How Will Terafab Source Its Most Critical Equipment?
Terafab will depend heavily on ASML, the Dutch company that is the sole provider of extreme ultraviolet (EUV) lithography machines, which cost approximately $400 million each. These machines are essential for manufacturing leading-edge chips for artificial intelligence applications. Without ASML, the world's three leading chip manufacturers, Taiwan Semiconductor, Samsung, and Intel, cannot make leading-edge chips for AI.

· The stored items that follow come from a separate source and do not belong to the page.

/-- A write or response on its way into a tile, through the gateway of R166 (R88, R174, R186 codes 0x0A and 0x0B): a poisoned block makes a poisoned packet,
one of another tick a packet of that tick. -/
def State.landBlock (s : State) (p : Nat) (b : HBlock) : State :=
  let s := if b.poison then s.hearthError p b.src 0x3FF 0 0x0A
    else if b.tick != s.seq % 16 then s.hearthError p b.src 0x3FF 0 0x0B else s
  s.toTile p (b.src == p + 16) (b.addr / 2 ^ 23 % 64) (b.addr / 2 ^ 17 % 64) (b.addr % 2 ^ 13 * 128) (s.blockTick b.tick) b.ctr b.last b.data b.poison

/-- A lane's uncorrectable block: counted, error 0x01, and the tick marked in the lane's run (R163, R185, R186). -/
def State.blockLost (s : State) (p src l : Nat) : State :=
  let s := s.setTbl (tblKey 1 p 5 l) (bumpFld (s.tblWord (tblKey 1 p 5 l)) 23 16 1)
  let x := (s.port p).count src 4 8 1
  (s.setPort p { x with laneNow := x.laneNow.set false l true }).hearthError p src l 0 0x01

/-- The third tick in a row with uncorrectable blocks fails the lane (R185). -/
def State.laneRunCheck (s : State) (p l : Nat) (before : Bool) : State :=
  if !before && (s.port p).laneRun.get 0 l = 2 then s.laneFail p l else s

/-- A decoded block delivered at a port (R174, R176, R177, R186). -/
def State.deliverBlock (s : State) (p l : Nat) (pos : Option Nat) (b : HBlock) : State :=
  if headerBad p b then s.hearthError p b.src l 0 0x02
  else match pos with
    | some j =>
      if b.kind ≠ 4 then s.hearthError p b.src l j 0x02
      else if !(flag (s.tblWord (tblKey 1 p 2 (2 * (256 * j + b.stream)))) 31) then s
      else if ((s.port p).reserve (40 + j)).length ≥ 64 then
        (s.setPort p ((s.port p).count b.src 5 8 1)).hearthError p b.src l j 0x03
      else s.reserveBlock p (40 + j) b
    | none =>
      let key := reserveFor p b.src
      if b.kind = 4 then s.hearthError p b.src l 0 0x02
      else if ((s.port p).reserve key).length ≥ reserveSize key then s.hearthError p b.src l 0 0x04
      else
        s.reserveBlock p key b

/-- The block that a command names: the `k`-th on the light, or an idle block (R164). -/
def State.lightBlock (s : State) (k : Nat) : HBlock := s.hearth.light.getD k idleBlock

/-- Whether a block on the light may reach a port by a lane now: it is still to reach it, comes by the lane that its sender's rotation gave it, and no earlier
block of its group is still to reach it (R165). An idle block may come at any time. -/
def State.mayReceive (s : State) (p k l : Nat) (src : Nat) (pos : Option Nat) : Bool :=
  match s.hearth.light[k]? with
  | none => true
  | some b => b.dests.contains p && b.src == src && (pos.isSome == (b.kind == 4)) && b.lane == (if pos.isSome then (l - 452) % 16 else l) &&
      !((s.hearth.light.take k).any (fun c => c.src == b.src && c.group == b.group && c.dests.contains p))

/-- The light after a block has reached a port. -/
def State.takeLight (s : State) (p k : Nat) : State :=
  match s.hearth.light[k]? with
  | none => s
  | some b =>
    let dests := b.dests.erase p
    { s with hearth := { s.hearth with
        light := if dests.isEmpty then s.hearth.light.eraseIdx k else s.hearth.light.set k { b with dests := dests } } }

/-- HEARTH_BLOCK_RECEIVE: block `k` on the light (an idle block where there is none) comes to port `p` by a lane, with the errors of the
lane; it is decoded, counted, and delivered or discarded (R163, R164). -/
def execHearthBlockReceive (p : Fin 36) (k : Nat) (lane : BitVec 10) (noise : List (Nat × Byte)) (s : State) :
    Host.Outcome State Fault Refusal :=
  let l := lane.toNat
  match s.laneSource p l with
  | none => .next s
  | some (src, pos) =>
    if !(s.mayReceive p k l src pos) then .next s
    else
      let b := s.lightBlock k
      let s := s.takeLight p k
      match received b noise with
      | none =>
        let before := (s.port p).laneNow.get false l
        .next ((s.blockLost p src l).laneRunCheck p l before)
      | some (c, n) =>
        let s := if n = 0 then s
          else (s.setTbl (tblKey 1 p 5 l) (bumpFld (s.tblWord (tblKey 1 p 5 l)) 15 0 n)).setPort p ((s.port p).count src 2 16 1)
        .next (if c.kind = 7 then s else s.deliverBlock p l pos c)

/-! ### Broadcast landings (R176) -/

/-- Where block `q` of a stream lands under a reception entry in spread mode: the tile by row and logical column, its number there, and whether it is the last
there (R176). -/
def spreadPlace (w0 w1 : Word) (q : Nat) : Option (Nat × Nat × Nat × Bool) :=
  let wide := fld w0 5 0 + 1 - fld w0 11 6
  let n := (fld w0 17 12 + 1 - fld w0 23 18) * wide
  let row := fld w0 23 18 + q % n / wide
  let col := fld w0 11 6 + q % n % wide
  if n = 0 ∨ row > 63 ∨ col > 47 then none else some (row, col, q / n, decide (q + n ≥ fld w1 31 16))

Elon Musk underscored this dependency when he called in virtually to ASML's annual technology conference in June 2026 to speak with CEO Christophe Fouquet. In a post on X, Musk wrote that "ASML should be treasured and supported. It is arguably the greatest company in Europe". SpaceX will need a growing number of chips for its data centers after signing recent deals to provide compute capacity to Google and Anthropic, making ASML's production capacity a critical bottleneck for the entire operation.
Elon Musk
Steps to Understanding Terafab's Timeline and Scale
- Phase 1 Tool Installation: Tool installation for the North Campus prototype is scheduled for the third quarter of 2026, meaning equipment delivery and setup will occur over the next few months from the article's publication date.
- First Silicon Production: The facility is targeting first silicon production in early 2027, which will mark the transition from construction and equipment setup to actual chip manufacturing.
- Full Volume Scaling: By 2028, Terafab is expected to reach full volume production, ramping up to deliver the computing power needed for Tesla's autonomous driving rollout and SpaceX's AI infrastructure expansion.
With first silicon now less than a year away on the published timeline, Jiang's appointment looks less like a strategic announcement and more like Tesla quietly putting the right operator in place to actually execute. Fab startups are notoriously schedule-sensitive, and experienced factory managers who have personally managed the startup of advanced-node fabs at scale are a scarce resource in the semiconductor industry.
The hiring also signals that Tesla is moving beyond theoretical planning into the operational phase of one of the most ambitious manufacturing projects in recent memory. Jiang's expertise in managing the complex logistics of advanced chip production, combined with Intel's formal partnership role, suggests that Terafab's aggressive timelines may actually be achievable, even if the final cost could exceed $100 billion across all phases.